From California’s Joel Kotkin, writing at The Daily Beast, a new take on how the post-industrial entrepreneurs are reshaping American politics to their advantage:
Forget that red state-blue state stuff. The real chasm dividing the US is economic, with one economy for industry and one for tech, and the friction between them is getting fierce.
When we speak about the ever-expanding chasm that defines modern American politics, we usually focus on cultural issues such as gay marriage, race, or religion. But as often has been the case throughout our history, the biggest source of division may be largely economic.
Today we see a growing conflict between the economy that produces consumable, tangible goods and another economy, now ascendant, that deals largely in the intangible world of media, software, and entertainment. Like the old divide between the agrarian South and the industrial North before the Civil War, this threatens to become what President Lincoln’s Secretary of State, William Seward, defined as an “irrepressible conflict.”
… California already shows us something of what an economy dominated by the intangible sectors might look like. Driven by the “brains” of the tech culture, the ingenuity of the “creative class,” and, most of all, by piles of cash from Wall Street, hedge funds, and venture capitalists, the tech oligarchs have shaped a new kind of post-industrial political economy.

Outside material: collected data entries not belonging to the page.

-- ==== Sys2Proof/Decode.lean ====
section
/-! DEFINITION. The frame format both ways (`30_encoding.md`): the decoder, total on any bytes and rejecting by name, then
the encoder, and the opcode table's numbering of words. -/
namespace Sys2Proof

/-- The sync `AA 55 AA 55` (R61). -/
def syncBytes : List Byte := [0xAA, 0x55, 0xAA, 0x55]

/-- The xor of a byte sequence, 0x00 for the empty one (R63). -/
def xorAll : List Byte → Byte
  | [] => 0x00
  | b :: bs => b ^^^ xorAll bs

/-- The low byte of a 16-bit value, `v[7:0]` (R42). -/
def lowByte (v : Half) : Byte := v.setWidth 8

/-- The high byte of a 16-bit value, `v[15:8]` (R42). -/
def highByte (v : Half) : Byte := (v >>> 8).setWidth 8

/-- `u16le` as payload bytes, low byte first (R42, R67). -/
def le16Bytes (v : Half) : List Byte := [lowByte v, highByte v]

/-- Two payload bytes read as `u16le` (R42, R67). -/
def le16 (lo hi : Byte) : Half := hi ++ lo

/-- Why bytes are no frame, or a frame no row of the table. -/
inductive Reject where
  /-- Fewer bytes than the frame has, or than its length byte announces (R96). -/
  | incomplete
  /-- Bytes 0 to 3 are not the sync (R61). -/
  | badSync
  /-- Byte 4 is 0xAA, which is never an opcode (R72). -/
  | syncByteAsOpcode
  /-- `L` is 0 or 1 (R73). -/
  | lengthTooSmall
  /-- `L + 5` is more than the frames allowed here (R73). -/
  | lengthTooLarge
  /-- The xor of bytes 4 to `L + 4` is not zero (R63). -/
  | badChecksum
  /-- A good frame whose opcode has no row (R71). -/
  | unknownOpcode (op : Byte)
  /-- A good frame with a response row's opcode and a payload shorter than the row's (R70). -/
  | shortResponse (op : Byte)
  deriving DecidableEq, Repr

/-- `Decode(F)` of R66 on the bytes at hand, with `maxFrame` the longest frame allowed: 260 for the format itself (R62),
`RX_CAP - 1` in the scanner (R97). It reads the frame at the head of the sequence and ignores what follows. The checks
stand in the order of R207: frame start, length legality, completeness, checksum. -/
def parseFrame (maxFrame : Nat) : List Byte → Except Reject (Byte × List Byte)
  | b0 :: b1 :: b2 :: b3 :: op :: rest =>
    if [b0, b1, b2, b3] ≠ syncBytes then .error .badSync
    else if op = 0xAA then .error .syncByteAsOpcode
    else
      match rest with
      | [] => .error .incomplete
      | len :: body =>
        if len.toNat < 2 then .error .lengthTooSmall
        else if len.toNat + 5 > maxFrame then .error .lengthTooLarge
        else if body.length < len.toNat - 1 then .error .incomplete
        else if xorAll (op :: len :: body.take (len.toNat - 1)) ≠ 0x00 then .error .badChecksum
        else .ok (op, body.take (len.toNat - 2))
  | _ => .error .incomplete

/-- The longest frame of the format: `L + 5` with `L = 255` (R62). -/
def maxFrameBytes : Nat := 260

/-- The request row an opcode selects (R69, R70). A payload shorter than the command's operand is kept, because the
handler, not the decoder, treats it (R170, class (b)). -/
def requestOf (op : Byte) (payload : List Byte) : Except Reject Instr :=
  match op.toNat with
  | 0x01 => .ok (.getIdAndVersion payload)
  | 0x02 => .ok (.getThreshold payload)
  | 0x03 => .ok (.setThreshold payload)
  | 0x04 => .ok (.readCurrentValues payload)
  | 0x05 => .ok (.readCurrentAverages payload)
  | 0x06 => .ok (.setTriggerMode payload)
  | 0x07 => .ok (.getTriggerMode payload)
  | 0x08 => .ok (.reset payload)
  | 0x09 => .ok (.recalibrate payload)
  | 0x0A => .ok (.storeSettings payload)
  | 0x0B => .ok (.getAlpha payload)
  | 0x0C => .ok (.setAlpha payload)
  | _ => .error (.unknownOpcode op)

/-- The response row an opcode selects (R70): the payload must be at least as long as the row's (R69), and bytes after it are
ignored (R68). -/
def responseOf (op : Byte) (payload : List Byte) : Except Reject Instr :=
  match op.toNat, payload with
  | 0x01, p =>
    if p.length < 17 then .error (.shortResponse op) else .ok (.getIdAndVersionResp (p.take 16) (p.getD 16 0x00))
  | 0x02, t :: _ => .ok (.getThresholdResp t)
  | 0x04, a :: b :: c :: d :: e :: f :: g :: h :: _ => .ok (.readCurrentValuesResp (le16 a b) (le16 c d) (le16 e f) (le16 g h))
  | 0x05, a :: b :: c :: d :: e :: f :: g :: h :: _ => .ok (.readCurrentAveragesResp (le16 a b) (le16 c d) (le16 e f) (le16 g h))
  | 0x07, m :: _ => .ok (.getTriggerModeResp m)
  | 0x0B, p :: _ => .ok (.getAlphaResp p)
  | n, _ => if n = 0x02 ∨ n = 0x04 ∨ n = 0x05 ∨ n = 0x07 ∨ n = 0x0B then .error (.shortResponse op)
            else .error (.unknownOpcode op)

/-- The block's decoder: a request frame at the head of the bytes (R66, R70). -/
def decode (bytes : List Byte) : Except Reject Instr :=
  match parseFrame maxFrameBytes bytes with
  | .ok (op, payload) => requestOf op payload
  | .error r => .error r

/-- The master's decoder: a response frame at the head of the bytes (R70). Direction alone tells the two apart. -/
def decodeResponse (bytes : List Byte) : Except Reject Instr :=
  match parseFrame maxFrameBytes bytes with
  | .ok (op, payload) => responseOf op payload
  | .error r => .error r

/-- `Encode(op, P)` (R65). -/
def encodeFrame (op : Byte) (payload : List Byte) : List Byte :=
  let len : Byte := BitVec.ofNat 8 (payload.length + 2)
  syncBytes ++ op :: len :: (payload ++ [op ^^^ len ^^^ xorAll payload])

/-- The opcode byte of a row (R69); a response carries its request's (R64). -/
def Instr.opcode : Instr → Byte
  | .getIdAndVersion _ => 0x01
  | .getThreshold _ => 0x02
  | .setThreshold _ => 0x03
  | .readCurrentValues _ => 0x04
  | .readCurrentAverages _ => 0x05
  | .setTriggerMode _ => 0x06
  | .getTriggerMode _ => 0x07
  | .reset _ => 0x08
  | .recalibrate _ => 0x09
  | .storeSettings _ => 0x0A
  | .getAlpha _ => 0x0B
  | .setAlpha _ => 0x0C
  | .getIdAndVersionResp _ _ => 0x01
  | .getThresholdResp _ => 0x02
  | .readCurrentValuesResp _ _ _ _ => 0x04
  | .readCurrentAveragesResp _ _ _ _ => 0x05
  | .getTriggerModeResp _ => 0x07
  | .getAlphaResp _ => 0x0B

/-- Four 16-bit values as the eight payload bytes of R180, channel 0 first. -/
def fourHalves (v0 v1 v2 v3 : Half) : List Byte :=
  le16Bytes v0 ++ le16Bytes v1 ++ le16Bytes v2 ++ le16Bytes v3

/-- The payload bytes of a row's operands (R67, R69). -/
def Instr.payload : Instr → List Byte
  | .getIdAndVersion p => p
  | .getThreshold p => p
  | .setThreshold p => p
  | .readCurrentValues p => p
  | .readCurrentAverages p => p
  | .setTriggerMode p => p
  | .getTriggerMode p => p
  | .reset p => p
  | .recalibrate p => p
  | .storeSettings p => p
  | .getAlpha p => p
  | .setAlpha p => p
  | .getIdAndVersionResp identifier version => identifier ++ [version]
  | .getThresholdResp threshold => [threshold]
  | .readCurrentValuesResp raw0 raw1 raw2 raw3 => fourHalves raw0 raw1 raw2 raw3
  | .readCurrentAveragesResp avg0 avg1 avg2 avg3 => fourHalves avg0 avg1 avg2 avg3
  | .getTriggerModeResp mode => [mode]
  | .getAlphaResp percent => [percent]

/-- The frame of an instruction. -/
def encode (i : Instr) : List Byte := encodeFrame i.opcode i.payload

/-! ## The opcode table's numbering of words (R70, log 13)

A row numbers one 40-bit word, `F[0]` in its bits 39 to 32 and `F[4]` in its bits 7 to 0; the bytes after it count on from
bit 40. The table gives the length byte, the payload and the checksum no bits. -/

/-- `n` bytes of `w`, the most significant first. -/
def bytesMsbFirst : Nat → Nat → List Byte
  | 0, _ => []
  | n + 1, w => BitVec.ofNat 8 (w >>> (8 * n)) :: bytesMsbFirst n w

/-- `n` bytes of `w`, the least significant first. -/
def bytesLsbFirst : Nat → Nat → List Byte
  | 0, _ => []
  | n + 1, w => BitVec.ofNat 8 w :: bytesLsbFirst n (w >>> 8)

/-- How many operand bytes a request row needs: one for the three set commands, else none (R69). -/
def operandBytes (op : Byte) : Nat :=
  if op = 0x03 ∨ op = 0x06 ∨ op = 0x0C then 1 else 0

/-- The bytes the hardware stores for a table word. A word of the row's own 40 bits is completed with the row's operands
zero and the length byte and checksum that the format then fixes (DESIGN CHOICE, log 13); in a longer word the bytes after
the header are the word's own. -/
def tableWordBytes (nbits w : Nat) : List Byte :=
  let header := bytesMsbFirst 5 (w % 2 ^ 40)
  let op : Byte := BitVec.ofNat 8 w
  if nbits ≤ 40 then header.take 4 ++ (encodeFrame op (List.replicate (operandBytes op) 0x00)).drop 4
  else header ++ bytesLsbFirst ((nbits - 40 + 7) / 8) (w >>> 40)

/-- The instruction the decoder reads from a table word. -/
def decodeTableWord (nbits w : Nat) : Option Instr :=
  match decode (tableWordBytes nbits w) with
  | .ok i => some i
  | .error _ => none

end Sys2Proof
end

It is really now a state of two realities, one the glamorous software and media-based economy concentrated in certain coastal areas, surrounded by a rotting, and increasingly impoverished, interior. Far from the glamour zones of San Francisco, the detritus of the fading tangible economy is shockingly evident. Overall nearly a quarter of Californians live in poverty, the highest percentage of any state. According to a recent United Way study, almost one in three Californians is barely able to pay his or her bills.